**** Data provided ****
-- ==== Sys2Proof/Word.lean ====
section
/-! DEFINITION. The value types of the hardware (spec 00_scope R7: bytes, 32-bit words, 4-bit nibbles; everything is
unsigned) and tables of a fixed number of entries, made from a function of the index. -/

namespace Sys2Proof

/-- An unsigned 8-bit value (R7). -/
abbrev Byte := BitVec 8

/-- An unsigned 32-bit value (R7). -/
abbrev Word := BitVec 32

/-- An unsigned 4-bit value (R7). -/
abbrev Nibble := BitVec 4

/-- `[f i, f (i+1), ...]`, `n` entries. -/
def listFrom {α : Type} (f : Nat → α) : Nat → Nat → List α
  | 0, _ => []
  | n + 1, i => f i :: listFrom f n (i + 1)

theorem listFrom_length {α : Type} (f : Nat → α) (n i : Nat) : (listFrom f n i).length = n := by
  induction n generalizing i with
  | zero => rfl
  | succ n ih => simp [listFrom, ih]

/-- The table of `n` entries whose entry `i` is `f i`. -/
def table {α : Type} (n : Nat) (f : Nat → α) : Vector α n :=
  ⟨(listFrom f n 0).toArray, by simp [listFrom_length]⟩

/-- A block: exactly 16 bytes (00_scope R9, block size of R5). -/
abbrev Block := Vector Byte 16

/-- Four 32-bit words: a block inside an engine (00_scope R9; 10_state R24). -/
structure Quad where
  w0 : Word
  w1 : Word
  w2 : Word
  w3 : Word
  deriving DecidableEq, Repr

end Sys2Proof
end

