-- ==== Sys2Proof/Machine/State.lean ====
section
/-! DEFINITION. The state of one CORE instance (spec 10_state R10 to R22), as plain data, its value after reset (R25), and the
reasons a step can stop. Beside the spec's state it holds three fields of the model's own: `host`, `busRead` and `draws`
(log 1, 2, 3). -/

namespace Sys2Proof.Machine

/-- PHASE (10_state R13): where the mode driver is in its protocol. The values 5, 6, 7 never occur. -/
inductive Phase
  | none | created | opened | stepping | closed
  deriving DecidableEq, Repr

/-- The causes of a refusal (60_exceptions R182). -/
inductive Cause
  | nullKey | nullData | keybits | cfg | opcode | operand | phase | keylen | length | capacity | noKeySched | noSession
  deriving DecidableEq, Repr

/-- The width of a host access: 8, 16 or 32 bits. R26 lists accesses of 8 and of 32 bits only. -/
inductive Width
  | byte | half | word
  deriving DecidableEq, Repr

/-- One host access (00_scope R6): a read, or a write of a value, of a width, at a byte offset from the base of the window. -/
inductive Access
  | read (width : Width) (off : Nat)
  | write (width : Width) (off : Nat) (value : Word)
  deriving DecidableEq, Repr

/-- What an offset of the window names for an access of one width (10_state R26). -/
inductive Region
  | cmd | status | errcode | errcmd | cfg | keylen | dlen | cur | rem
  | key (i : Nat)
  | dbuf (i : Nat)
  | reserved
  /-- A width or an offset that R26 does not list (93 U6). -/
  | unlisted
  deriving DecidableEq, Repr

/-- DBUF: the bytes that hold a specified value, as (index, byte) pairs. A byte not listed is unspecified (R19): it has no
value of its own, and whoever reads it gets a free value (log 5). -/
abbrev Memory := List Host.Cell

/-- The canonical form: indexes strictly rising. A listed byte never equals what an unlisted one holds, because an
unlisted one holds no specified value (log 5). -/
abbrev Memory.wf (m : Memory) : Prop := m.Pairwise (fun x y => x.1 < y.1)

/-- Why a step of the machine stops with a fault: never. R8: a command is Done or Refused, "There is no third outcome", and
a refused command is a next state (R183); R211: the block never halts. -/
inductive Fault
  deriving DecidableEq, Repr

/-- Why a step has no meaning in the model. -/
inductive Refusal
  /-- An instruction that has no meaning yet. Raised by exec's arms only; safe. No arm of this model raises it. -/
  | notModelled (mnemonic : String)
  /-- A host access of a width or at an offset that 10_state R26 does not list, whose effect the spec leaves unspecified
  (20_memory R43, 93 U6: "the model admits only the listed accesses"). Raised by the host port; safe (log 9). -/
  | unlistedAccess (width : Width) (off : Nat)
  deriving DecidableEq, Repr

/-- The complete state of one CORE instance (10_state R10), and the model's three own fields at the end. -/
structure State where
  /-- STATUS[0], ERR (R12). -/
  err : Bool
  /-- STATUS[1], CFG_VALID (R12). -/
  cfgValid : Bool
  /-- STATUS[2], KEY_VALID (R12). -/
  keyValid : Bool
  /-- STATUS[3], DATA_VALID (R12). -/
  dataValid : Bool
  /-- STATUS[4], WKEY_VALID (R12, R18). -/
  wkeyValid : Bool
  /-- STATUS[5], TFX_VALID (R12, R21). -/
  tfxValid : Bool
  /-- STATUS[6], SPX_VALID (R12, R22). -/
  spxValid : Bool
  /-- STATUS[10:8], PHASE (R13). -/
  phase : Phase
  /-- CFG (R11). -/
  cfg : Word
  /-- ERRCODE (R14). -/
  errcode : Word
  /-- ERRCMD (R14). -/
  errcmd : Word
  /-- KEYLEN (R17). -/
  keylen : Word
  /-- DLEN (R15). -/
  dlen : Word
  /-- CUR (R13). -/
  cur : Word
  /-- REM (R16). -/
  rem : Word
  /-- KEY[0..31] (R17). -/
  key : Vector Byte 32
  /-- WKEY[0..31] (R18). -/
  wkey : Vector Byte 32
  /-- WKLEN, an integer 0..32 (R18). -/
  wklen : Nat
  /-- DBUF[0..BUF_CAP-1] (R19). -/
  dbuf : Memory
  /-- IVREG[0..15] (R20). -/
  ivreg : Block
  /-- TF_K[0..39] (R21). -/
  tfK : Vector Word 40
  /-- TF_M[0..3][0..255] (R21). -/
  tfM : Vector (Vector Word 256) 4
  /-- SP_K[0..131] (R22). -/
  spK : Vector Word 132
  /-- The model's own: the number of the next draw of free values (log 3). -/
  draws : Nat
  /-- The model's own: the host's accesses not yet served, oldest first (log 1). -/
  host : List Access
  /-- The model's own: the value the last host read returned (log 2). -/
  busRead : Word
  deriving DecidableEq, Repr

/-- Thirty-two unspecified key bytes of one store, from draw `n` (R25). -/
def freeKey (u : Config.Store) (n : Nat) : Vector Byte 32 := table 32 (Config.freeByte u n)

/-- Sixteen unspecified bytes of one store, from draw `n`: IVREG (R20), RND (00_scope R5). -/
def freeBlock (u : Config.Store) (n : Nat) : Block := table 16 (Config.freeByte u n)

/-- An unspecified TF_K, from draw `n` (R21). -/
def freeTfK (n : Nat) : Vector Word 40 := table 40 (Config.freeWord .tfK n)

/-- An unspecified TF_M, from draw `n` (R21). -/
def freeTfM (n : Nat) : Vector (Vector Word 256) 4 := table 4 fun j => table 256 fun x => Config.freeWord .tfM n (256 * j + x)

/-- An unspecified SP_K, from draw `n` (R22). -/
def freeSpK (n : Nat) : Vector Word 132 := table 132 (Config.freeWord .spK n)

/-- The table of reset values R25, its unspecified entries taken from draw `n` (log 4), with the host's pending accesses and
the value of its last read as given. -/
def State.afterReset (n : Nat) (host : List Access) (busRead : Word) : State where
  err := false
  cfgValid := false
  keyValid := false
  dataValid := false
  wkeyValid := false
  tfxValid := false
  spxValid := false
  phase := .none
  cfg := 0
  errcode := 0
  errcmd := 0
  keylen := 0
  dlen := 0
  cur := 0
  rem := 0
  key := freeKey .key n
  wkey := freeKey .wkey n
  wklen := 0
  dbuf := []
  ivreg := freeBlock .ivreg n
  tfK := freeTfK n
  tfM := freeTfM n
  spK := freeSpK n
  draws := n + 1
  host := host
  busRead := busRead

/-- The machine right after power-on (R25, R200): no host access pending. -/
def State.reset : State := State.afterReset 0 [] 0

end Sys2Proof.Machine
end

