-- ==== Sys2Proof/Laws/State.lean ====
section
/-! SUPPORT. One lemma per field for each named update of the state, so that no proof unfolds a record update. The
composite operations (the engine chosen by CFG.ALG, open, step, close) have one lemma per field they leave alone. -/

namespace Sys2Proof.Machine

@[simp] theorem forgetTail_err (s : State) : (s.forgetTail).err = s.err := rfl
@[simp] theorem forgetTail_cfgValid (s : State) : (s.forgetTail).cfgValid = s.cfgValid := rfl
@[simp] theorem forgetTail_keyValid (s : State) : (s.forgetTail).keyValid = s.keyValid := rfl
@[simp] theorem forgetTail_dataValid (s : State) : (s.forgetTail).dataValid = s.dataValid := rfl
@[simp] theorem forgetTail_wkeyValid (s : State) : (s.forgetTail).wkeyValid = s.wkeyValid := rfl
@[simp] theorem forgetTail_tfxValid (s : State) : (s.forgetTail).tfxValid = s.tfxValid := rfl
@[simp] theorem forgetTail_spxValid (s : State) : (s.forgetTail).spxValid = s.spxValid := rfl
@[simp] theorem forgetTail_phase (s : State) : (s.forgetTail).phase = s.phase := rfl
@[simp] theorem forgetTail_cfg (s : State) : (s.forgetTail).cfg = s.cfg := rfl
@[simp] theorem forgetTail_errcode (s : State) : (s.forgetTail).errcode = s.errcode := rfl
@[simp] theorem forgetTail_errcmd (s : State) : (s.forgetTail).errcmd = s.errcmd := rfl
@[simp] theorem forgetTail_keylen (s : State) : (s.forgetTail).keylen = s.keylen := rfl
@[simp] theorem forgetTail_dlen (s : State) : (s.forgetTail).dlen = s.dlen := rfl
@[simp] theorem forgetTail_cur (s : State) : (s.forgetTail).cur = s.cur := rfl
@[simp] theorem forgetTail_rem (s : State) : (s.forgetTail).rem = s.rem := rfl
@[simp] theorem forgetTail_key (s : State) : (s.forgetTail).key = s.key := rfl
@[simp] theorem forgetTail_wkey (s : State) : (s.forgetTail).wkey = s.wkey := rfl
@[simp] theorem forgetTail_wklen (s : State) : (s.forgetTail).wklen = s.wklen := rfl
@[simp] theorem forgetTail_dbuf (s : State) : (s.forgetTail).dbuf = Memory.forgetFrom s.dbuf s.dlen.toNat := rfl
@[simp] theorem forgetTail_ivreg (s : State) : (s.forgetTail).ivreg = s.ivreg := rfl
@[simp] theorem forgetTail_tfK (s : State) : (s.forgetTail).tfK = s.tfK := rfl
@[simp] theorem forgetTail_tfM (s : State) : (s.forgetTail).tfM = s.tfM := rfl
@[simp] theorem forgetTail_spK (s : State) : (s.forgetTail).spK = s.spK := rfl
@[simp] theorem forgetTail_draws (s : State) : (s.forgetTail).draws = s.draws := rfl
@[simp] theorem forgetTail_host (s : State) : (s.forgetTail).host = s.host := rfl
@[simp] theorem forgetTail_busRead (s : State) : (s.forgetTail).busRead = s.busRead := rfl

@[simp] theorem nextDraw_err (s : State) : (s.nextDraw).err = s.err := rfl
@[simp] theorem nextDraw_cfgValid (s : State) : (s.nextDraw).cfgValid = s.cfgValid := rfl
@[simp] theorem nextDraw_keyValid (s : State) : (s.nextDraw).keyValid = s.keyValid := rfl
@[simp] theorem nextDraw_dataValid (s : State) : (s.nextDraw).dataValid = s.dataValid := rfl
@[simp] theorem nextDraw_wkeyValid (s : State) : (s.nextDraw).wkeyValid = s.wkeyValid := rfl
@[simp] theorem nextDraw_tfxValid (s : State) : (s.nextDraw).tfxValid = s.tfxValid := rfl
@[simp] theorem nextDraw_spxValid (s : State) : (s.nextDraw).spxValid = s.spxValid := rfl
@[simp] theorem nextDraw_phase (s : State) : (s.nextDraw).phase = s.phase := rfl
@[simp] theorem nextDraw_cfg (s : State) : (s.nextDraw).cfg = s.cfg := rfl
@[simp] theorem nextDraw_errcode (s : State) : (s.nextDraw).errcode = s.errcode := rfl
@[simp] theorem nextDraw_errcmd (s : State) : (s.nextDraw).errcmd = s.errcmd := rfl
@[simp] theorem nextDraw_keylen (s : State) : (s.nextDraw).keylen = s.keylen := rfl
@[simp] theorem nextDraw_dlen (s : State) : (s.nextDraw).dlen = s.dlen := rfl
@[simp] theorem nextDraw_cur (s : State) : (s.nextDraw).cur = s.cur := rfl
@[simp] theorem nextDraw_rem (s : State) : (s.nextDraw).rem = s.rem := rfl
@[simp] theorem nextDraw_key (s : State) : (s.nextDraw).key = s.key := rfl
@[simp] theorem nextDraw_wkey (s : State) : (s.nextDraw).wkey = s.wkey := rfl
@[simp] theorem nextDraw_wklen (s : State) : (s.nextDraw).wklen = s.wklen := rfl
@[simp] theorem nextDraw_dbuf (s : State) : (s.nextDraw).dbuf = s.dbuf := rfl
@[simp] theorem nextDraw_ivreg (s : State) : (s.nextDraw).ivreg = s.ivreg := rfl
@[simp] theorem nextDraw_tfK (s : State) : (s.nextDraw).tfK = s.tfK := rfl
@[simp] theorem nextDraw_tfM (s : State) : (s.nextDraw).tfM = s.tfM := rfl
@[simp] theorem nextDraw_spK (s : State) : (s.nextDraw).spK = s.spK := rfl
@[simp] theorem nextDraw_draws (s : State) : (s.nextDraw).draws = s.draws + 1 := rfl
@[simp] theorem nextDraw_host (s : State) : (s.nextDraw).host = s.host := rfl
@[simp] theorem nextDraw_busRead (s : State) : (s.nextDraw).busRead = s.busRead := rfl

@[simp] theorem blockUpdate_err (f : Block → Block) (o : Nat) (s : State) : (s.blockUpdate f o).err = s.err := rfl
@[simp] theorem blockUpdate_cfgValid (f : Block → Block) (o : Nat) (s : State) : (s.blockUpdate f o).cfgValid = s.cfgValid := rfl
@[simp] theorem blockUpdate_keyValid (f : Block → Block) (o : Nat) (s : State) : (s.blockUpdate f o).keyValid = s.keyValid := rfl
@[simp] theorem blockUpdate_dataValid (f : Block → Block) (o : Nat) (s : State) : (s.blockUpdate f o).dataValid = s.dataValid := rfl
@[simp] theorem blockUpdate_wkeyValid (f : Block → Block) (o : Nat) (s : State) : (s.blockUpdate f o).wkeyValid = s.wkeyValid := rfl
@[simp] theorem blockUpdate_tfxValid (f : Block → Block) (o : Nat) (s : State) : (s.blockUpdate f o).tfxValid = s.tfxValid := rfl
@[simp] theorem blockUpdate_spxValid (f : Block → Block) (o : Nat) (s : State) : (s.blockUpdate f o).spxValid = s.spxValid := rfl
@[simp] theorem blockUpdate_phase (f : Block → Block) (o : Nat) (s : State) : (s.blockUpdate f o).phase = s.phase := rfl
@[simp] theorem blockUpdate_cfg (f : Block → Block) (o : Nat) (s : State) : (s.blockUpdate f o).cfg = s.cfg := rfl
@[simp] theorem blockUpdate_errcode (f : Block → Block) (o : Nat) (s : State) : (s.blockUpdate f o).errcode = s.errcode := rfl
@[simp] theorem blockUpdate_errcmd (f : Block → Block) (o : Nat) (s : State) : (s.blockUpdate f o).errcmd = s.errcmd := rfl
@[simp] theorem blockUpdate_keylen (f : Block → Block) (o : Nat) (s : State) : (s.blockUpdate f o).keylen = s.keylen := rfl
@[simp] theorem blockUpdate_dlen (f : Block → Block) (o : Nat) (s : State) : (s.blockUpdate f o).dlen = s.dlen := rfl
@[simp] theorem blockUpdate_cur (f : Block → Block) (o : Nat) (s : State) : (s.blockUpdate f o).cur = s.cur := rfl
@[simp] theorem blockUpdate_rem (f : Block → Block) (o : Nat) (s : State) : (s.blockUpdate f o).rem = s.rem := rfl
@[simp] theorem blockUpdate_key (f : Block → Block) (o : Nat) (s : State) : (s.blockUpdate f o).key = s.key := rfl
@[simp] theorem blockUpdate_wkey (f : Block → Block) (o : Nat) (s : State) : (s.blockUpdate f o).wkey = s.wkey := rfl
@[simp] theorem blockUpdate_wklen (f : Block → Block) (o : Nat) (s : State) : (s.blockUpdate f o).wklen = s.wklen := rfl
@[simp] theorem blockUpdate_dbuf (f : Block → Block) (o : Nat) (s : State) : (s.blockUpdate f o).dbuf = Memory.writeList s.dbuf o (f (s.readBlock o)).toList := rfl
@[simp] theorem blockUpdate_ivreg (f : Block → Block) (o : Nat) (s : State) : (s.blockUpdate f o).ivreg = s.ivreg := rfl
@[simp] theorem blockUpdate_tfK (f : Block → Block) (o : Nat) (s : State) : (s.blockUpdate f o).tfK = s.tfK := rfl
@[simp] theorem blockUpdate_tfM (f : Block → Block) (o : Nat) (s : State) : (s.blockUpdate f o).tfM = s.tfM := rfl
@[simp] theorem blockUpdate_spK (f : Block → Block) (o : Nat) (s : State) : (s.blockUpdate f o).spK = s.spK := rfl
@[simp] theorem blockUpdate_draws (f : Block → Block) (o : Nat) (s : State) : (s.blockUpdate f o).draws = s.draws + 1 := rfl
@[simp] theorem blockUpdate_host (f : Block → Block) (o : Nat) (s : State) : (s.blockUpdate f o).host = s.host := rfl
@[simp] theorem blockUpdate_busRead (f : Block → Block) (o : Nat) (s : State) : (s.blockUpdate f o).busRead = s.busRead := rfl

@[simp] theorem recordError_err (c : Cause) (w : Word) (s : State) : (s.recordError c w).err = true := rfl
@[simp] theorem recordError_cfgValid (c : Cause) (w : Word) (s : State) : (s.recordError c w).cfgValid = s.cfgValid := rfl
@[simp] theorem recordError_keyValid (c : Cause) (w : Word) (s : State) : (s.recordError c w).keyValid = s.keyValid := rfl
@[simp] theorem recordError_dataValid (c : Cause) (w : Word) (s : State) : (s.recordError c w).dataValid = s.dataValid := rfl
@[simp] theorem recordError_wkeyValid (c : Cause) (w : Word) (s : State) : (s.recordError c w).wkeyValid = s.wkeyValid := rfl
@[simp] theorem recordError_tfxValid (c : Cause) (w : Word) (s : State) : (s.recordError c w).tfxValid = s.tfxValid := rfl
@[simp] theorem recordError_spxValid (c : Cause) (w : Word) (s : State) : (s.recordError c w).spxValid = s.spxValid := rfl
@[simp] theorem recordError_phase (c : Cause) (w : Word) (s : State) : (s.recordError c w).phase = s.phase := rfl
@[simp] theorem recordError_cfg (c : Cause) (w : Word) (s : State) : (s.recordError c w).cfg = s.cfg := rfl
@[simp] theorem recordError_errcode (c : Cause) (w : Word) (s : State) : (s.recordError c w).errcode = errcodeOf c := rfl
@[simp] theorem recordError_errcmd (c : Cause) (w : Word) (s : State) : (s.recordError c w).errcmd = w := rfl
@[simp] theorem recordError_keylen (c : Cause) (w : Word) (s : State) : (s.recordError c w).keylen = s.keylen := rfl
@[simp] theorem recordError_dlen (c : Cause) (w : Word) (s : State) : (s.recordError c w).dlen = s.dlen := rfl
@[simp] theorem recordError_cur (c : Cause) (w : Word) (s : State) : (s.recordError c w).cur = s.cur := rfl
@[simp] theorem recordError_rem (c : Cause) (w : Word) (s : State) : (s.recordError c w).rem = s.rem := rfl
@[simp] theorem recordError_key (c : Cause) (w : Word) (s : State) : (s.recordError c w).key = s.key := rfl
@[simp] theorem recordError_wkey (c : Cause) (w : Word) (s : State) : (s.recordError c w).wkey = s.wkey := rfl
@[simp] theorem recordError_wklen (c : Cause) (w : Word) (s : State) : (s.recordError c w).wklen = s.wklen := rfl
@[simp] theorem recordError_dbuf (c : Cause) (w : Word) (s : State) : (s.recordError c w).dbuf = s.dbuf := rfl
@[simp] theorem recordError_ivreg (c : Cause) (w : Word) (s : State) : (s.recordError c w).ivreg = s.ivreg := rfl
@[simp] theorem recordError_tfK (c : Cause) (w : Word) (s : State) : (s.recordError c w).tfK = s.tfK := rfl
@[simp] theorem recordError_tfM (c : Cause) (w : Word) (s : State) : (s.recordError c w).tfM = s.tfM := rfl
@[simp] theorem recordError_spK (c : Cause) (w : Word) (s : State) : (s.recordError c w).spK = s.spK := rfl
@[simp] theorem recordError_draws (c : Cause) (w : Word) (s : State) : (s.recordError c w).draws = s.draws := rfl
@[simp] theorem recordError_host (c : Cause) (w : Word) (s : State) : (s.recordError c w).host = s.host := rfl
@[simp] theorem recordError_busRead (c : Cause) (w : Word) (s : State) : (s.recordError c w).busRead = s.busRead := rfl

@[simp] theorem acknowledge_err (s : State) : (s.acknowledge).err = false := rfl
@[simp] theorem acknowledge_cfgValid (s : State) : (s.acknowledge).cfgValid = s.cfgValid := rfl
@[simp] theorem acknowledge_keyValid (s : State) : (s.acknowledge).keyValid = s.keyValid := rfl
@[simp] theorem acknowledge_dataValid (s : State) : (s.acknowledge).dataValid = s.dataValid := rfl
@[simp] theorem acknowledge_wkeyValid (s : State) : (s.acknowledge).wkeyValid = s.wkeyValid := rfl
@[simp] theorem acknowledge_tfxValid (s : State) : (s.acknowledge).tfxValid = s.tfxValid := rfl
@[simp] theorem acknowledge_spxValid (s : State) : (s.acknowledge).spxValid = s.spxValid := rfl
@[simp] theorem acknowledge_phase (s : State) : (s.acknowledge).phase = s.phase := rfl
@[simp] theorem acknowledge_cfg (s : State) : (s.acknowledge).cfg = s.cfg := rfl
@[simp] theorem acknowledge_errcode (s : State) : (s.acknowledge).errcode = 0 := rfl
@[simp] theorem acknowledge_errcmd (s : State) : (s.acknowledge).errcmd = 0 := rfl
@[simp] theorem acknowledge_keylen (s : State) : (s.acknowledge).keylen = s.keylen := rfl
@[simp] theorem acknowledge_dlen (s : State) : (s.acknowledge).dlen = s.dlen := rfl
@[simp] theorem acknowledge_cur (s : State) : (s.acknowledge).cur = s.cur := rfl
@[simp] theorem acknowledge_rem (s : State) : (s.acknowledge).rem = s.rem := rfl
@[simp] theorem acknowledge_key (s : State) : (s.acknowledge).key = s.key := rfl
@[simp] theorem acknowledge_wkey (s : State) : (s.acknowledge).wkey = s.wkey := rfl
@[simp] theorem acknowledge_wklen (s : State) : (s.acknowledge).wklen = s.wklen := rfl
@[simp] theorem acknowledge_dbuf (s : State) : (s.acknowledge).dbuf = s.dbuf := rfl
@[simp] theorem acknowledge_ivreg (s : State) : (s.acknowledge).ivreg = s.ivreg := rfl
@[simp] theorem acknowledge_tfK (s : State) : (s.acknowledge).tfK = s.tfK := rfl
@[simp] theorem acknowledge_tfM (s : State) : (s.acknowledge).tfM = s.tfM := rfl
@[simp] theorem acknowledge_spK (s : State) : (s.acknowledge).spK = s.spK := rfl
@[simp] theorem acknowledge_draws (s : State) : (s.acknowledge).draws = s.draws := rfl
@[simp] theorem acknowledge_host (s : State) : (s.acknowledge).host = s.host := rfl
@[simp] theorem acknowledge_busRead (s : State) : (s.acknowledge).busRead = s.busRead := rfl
****
## What this task involves
Repeat word for word the lines above that run from the line containing "key := freeKey .key n" through the line containing "def State.reset : State", both ends included, and nothing else.

## Exercise solution
  key := freeKey .key n
  wkey := freeKey .wkey n
  wklen := 0
  dbuf := []
  ivreg := freeBlock .ivreg n
  tfK := freeTfK n
  tfM := freeTfM n
  spK := freeSpK n
  draws := n + 1
  host := host
  busRead := busRead

/-- The machine right after power-on (R25, R200): no host access pending. -/
def State.reset : State := State.afterReset 0 [] 0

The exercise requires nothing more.